Brainstorming: Chargen Hooks


  • Pitcrew

    So, something we've been throwing around regarding Dust is some sort of 'hooks/prompts' section of chargen. People can take one or not, they're just things (either plot or setting related) to work into your background.

    If one gets chosen, it comes off the list unless it's something that can be multiple people, and then it'll go back on. Possibly considering a small amount of bonus points at the end of chargen for it or something. Hell, it could even be a variable point thing depending on how immediate the need is / where the request came from.

    The keys here I think would be:

    • Optional
    • Relevant
    • Updated regularly
    • Interesting / valuable to the game

    What are folks' thoughts on such a thing?



  • I assume by 'hooks' you mean 'this thing that is plot-fodder'?


  • Pitcrew

    Correct.



  • @Sunny
    I think it could work, given the right presentation. I think people would go for it, particularly if they get some type of little bonus for it.


  • Pitcrew

    It's very similar to what we do in Eldritch, except we do it far less formally. I often wonder if we should formalize it but then I get distracted by the other metric ton of shit I need to do. XD But yeah, it should be good. Make sure you don't give people things that would fuck the game plot up if they idle or drop.



  • Working on methods. :sunglasses: Will poke when viable and functional! (Still working on prefs things, it just now works... )


  • Pitcrew

    I think that sounds wonderful. The biggest thing to make sure of, though, is that there's follow through on the part of staff. If you set up the expectation that hey, here's a thing that will help you get involved in the plot, and then don't follow through, players will feel more put off than if you offered nothing at all.


  • Admin

    @Pyrephox said:

    I think that sounds wonderful. The biggest thing to make sure of, though, is that there's follow through on the part of staff. If you set up the expectation that hey, here's a thing that will help you get involved in the plot, and then don't follow through, players will feel more put off than if you offered nothing at all.
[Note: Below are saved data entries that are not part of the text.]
-- ==== Sys2Proof/Machine/Instances.lean ====
section
/-! DEFINITION. Instances and their life (R313 to R324), grants (R325, R326, R329, R330, R111, R149, R179, R274), function
resets and host links (R309 to R315, R451). -/

namespace Sys2Proof.Machine

open Sys2Proof

/-! ## Functions and links (R309, R313, R314) -/

/-- Links that a bifurcation code creates. -/
def codeLinks : Nat → Nat
  | 0 => 1 | 1 => 2 | 2 => 4 | _ => 0

/-- The bifurcation code in effect of a device host port. -/
def portCode (s : State) (p : Nat) : Nat := (die s (portDie p)).hst.bifCodes.getD (p % 4) 3

/-- A host link exists. -/
def linkExists (s : State) (p l : Nat) : Bool := decide (p < 8 ∧ l < codeLinks (portCode s p))

/-- A function exists: PF 0, or a VF within NumVFs (R314). -/
def fnExists (s : State) (f : FnId) : Bool :=
  linkExists s f.port f.link && decide (f.fn ≤ (tget {} (die s (portDie f.port)).hst.links (4 * (f.port % 4) + f.link)).numVfs)

/-- Bifurcation of a die's four ports (R309): codes in effect, left to right; `used` links so far, `l` codes to come. -/
def bifurcate : Nat → List Nat → List Nat
  | _, [] => []
  | used, c :: t =>
    if c = 3 then 3 :: bifurcate used t
    else
      let later := (t.filter fun x => decide (x ≠ 3)).length
      let fits := fun (k : Nat) => decide (used + codeLinks k + later ≤ 8)
      let k := if fits c then c else if c = 2 ∧ fits 1 = true then 1 else 0
      k :: bifurcate (used + codeLinks k) t

/-- The instances on a host link, and on a port. -/
def instsOn (s : State) (p : FnId → Bool) : List Nat := (s.insts.filter fun (_, x) => decide (x.st ≠ .absent) && p x.fn).map (·.1)

/-! ## Limits (R318) -/

def limitsForm (b : Block) : Bool :=
  let ops := fld b 28 0 19
  let base := fld b 40 0 64
  decide (1 ≤ ops ∧ ops ≤ 262144) && fld b 34 0 4 != 0 && zeros b [(28, 19, 13), (34, 4, 4), (35, 0, 40), (40, 0, 12), (48, 5, 3), (49, 0, 8), (50, 12, 3)]
    && (base == 0 || decide (4 ≤ fld b 48 0 5 ∧ fld b 48 0 5 ≤ 16))

/-- Load a limits descriptor; a changed event ring restarts at position 0 (R322). -/
def loadLimits (b : Block) (x : Inst) : Inst :=
  let base := fld b 40 0 64
  let k := if base = 0 then 0 else fld b 48 0 5
  { x with maxOps := fld b 28 0 19, maxTriggers := fld b 32 0 16, tcMask := fld b 34 0 4, evtBase := base, evtLog2 := k
           evtIntSource := fld b 50 0 12, evtIntEn := fld b 50 15 1 == 1
           evt := if x.evtBase = base ∧ x.evtLog2 = k then x.evt else {} }

/-! ## Life of an instance (R319 to R322) -/

/-- Dispatched commands of an instance: none is left when each has its record. -/
def instOps (s : State) (i : Nat) : List Nat := (s.ops.filter fun (_, o) => decide (o.inst = some i)).map (·.1)

/-- The instance's configured rings of each kind. -/
def instRings (s : State) (d : Die) (i : Nat) : List Nat :=
  ((die s d).rings.cmd.filter fun (n, r) => decide (n ≠ 0 ∧ r.inst = i) && r.configured).map (·.1)
def instCqs (s : State) (d : Die) (i : Nat) : List Nat :=
  ((die s d).rings.cq.filter fun (n, r) => decide (n ≠ 0 ∧ r.inst = i) && r.configured).map (·.1)

/-- The instance's key is drawn and stored in both dies, or zeroised in both (R346, R347). [log DESIGN CHOICE 202] -/
def keyDraw (s : State) (i : Nat) : State :=
  let n := s.keyCtr + 1
  let put (x : DieState) : DieState := { x with keys := tset 0 x.keys i n }
  { s with keyCtr := n, west := put s.west, east := put s.east }
def keyErase (s : State) (i : Nat) : State :=
  let drop (x : DieState) : DieState := { x with keys := tset 0 x.keys i 0 }
  { s with west := drop s.west, east := drop s.east }

/-- CREATE (R319): the function is bound, the key generated, the limits loaded. -/
def instCreate (s : State) (b : Block) : MgRes :=
  let i := fld b 20 0 10
  let f : FnId := { port := fld b 24 0 3, link := fld b 24 3 2, fn := fld b 25 0 9 }
  if (inst s i).st ≠ .absent ∨ f = mgmtFn s ∨ (fnOf s f).inst.isSome = true ∨ fnExists s f = false
      ∨ s.sys.hbmLost.contains (portDie f.port).idx = true then mgState 0
  else
    let s := modInst (keyDraw s i) i fun x => loadLimits b { fn := f, wins := x.wins }
    .ok (setInstSt (modFn s f fun x => { x with inst := some i }) i .configuring 0) 0

/-- Entering QUIESCING (R320): rings pause, long work and triggers are cancelled, contexts close, collectives abort. -/
def quiesceWork (s : State) (d : Die) (i : Nat) : State :=
  let s := (instRings s d i).foldl (fun s n => ringPause s d n) s
  let s := (instOps s i).foldl cancelOp s
  instLost (closeInstCtxs s d i) d i none

/-- QUIESCE. A CONFIGURING instance is QUIESCED at once. [log DEDUCED 113] -/
def instQuiesce (s : State) (o i : Nat) : MgRes :=
  let d := instDie s i
  match (inst s i).st with
  | .configuring => .ok (setInstSt ((instRings s d i).foldl (fun s n => ringPause s d n) s) i .quiesced 0) 0
  | .running =>
    let s := modInst s i fun x => { x with quiesceOps := [o] }
    let s := modOp s o fun x => { x with phase := .quiesce }
    .hold (quiesceWork (setInstSt s i .quiescing 0) d i)
  | _ => mgState 0

/-- The QUIESCE commands of an instance complete. -/
def quiesceOver (s : State) (i : Nat) : State :=
  let l := (inst s i).quiesceOps
  l.foldl (fun s o => completeOp s o { code := 0 }) (modInst s i fun x => { x with quiesceOps := [] })

/-- INSTANCE_QUIESCE_DONE: every dispatched command of a QUIESCING instance has its record. -/
def execInstanceQuiesceDone (i : Nat) (s : State) : Host.Outcome State Fault Refusal :=
  if (inst s i).st = .quiescing ∧ instOps s i = [] then .next (quiesceOver (setInstSt s i .quiesced 0) i) else .next s

/-- The next nonce of a window, skipping 0 (R330). -/
def nextNonce (n : Nat) : Nat := if (n + 1) % 2 ^ 17 = 0 then 1 else (n + 1) % 2 ^ 17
    Yeah, this. Very often staff vastly underestimate the amount of work things like this take. The idea is sound but scales up very poorly.


  • Pitcrew

    The Cyberpunk & Cybergeneration table-top RPG's had a concept called 'PlotPath', which was a flowchart type system for something similar to what you're proposing, Sunny. The idea first came out in Cybergeneration and was added to Cyberpunk 2020 with the GM Guide 'Listen Up You Primitive Screwheads!'

    Yes, that is the actual name of the GM Guide.

    It's easy enough to find used copies or pdf's of the books online.

    The basic idea is to choose a subplot idea, then go through complications one by one until the subplot gets resolved. Then you start over with a new subplot, go through new complications, etc.


  • Pitcrew

    @Arkandel said:

    @Pyrephox said:

    I think that sounds wonderful. The biggest thing to make sure of, though, is that there's follow through on the part of staff. If you set up the expectation that hey, here's a thing that will help you get involved in the plot, and then don't follow through, players will feel more put off than if you offered nothing at all.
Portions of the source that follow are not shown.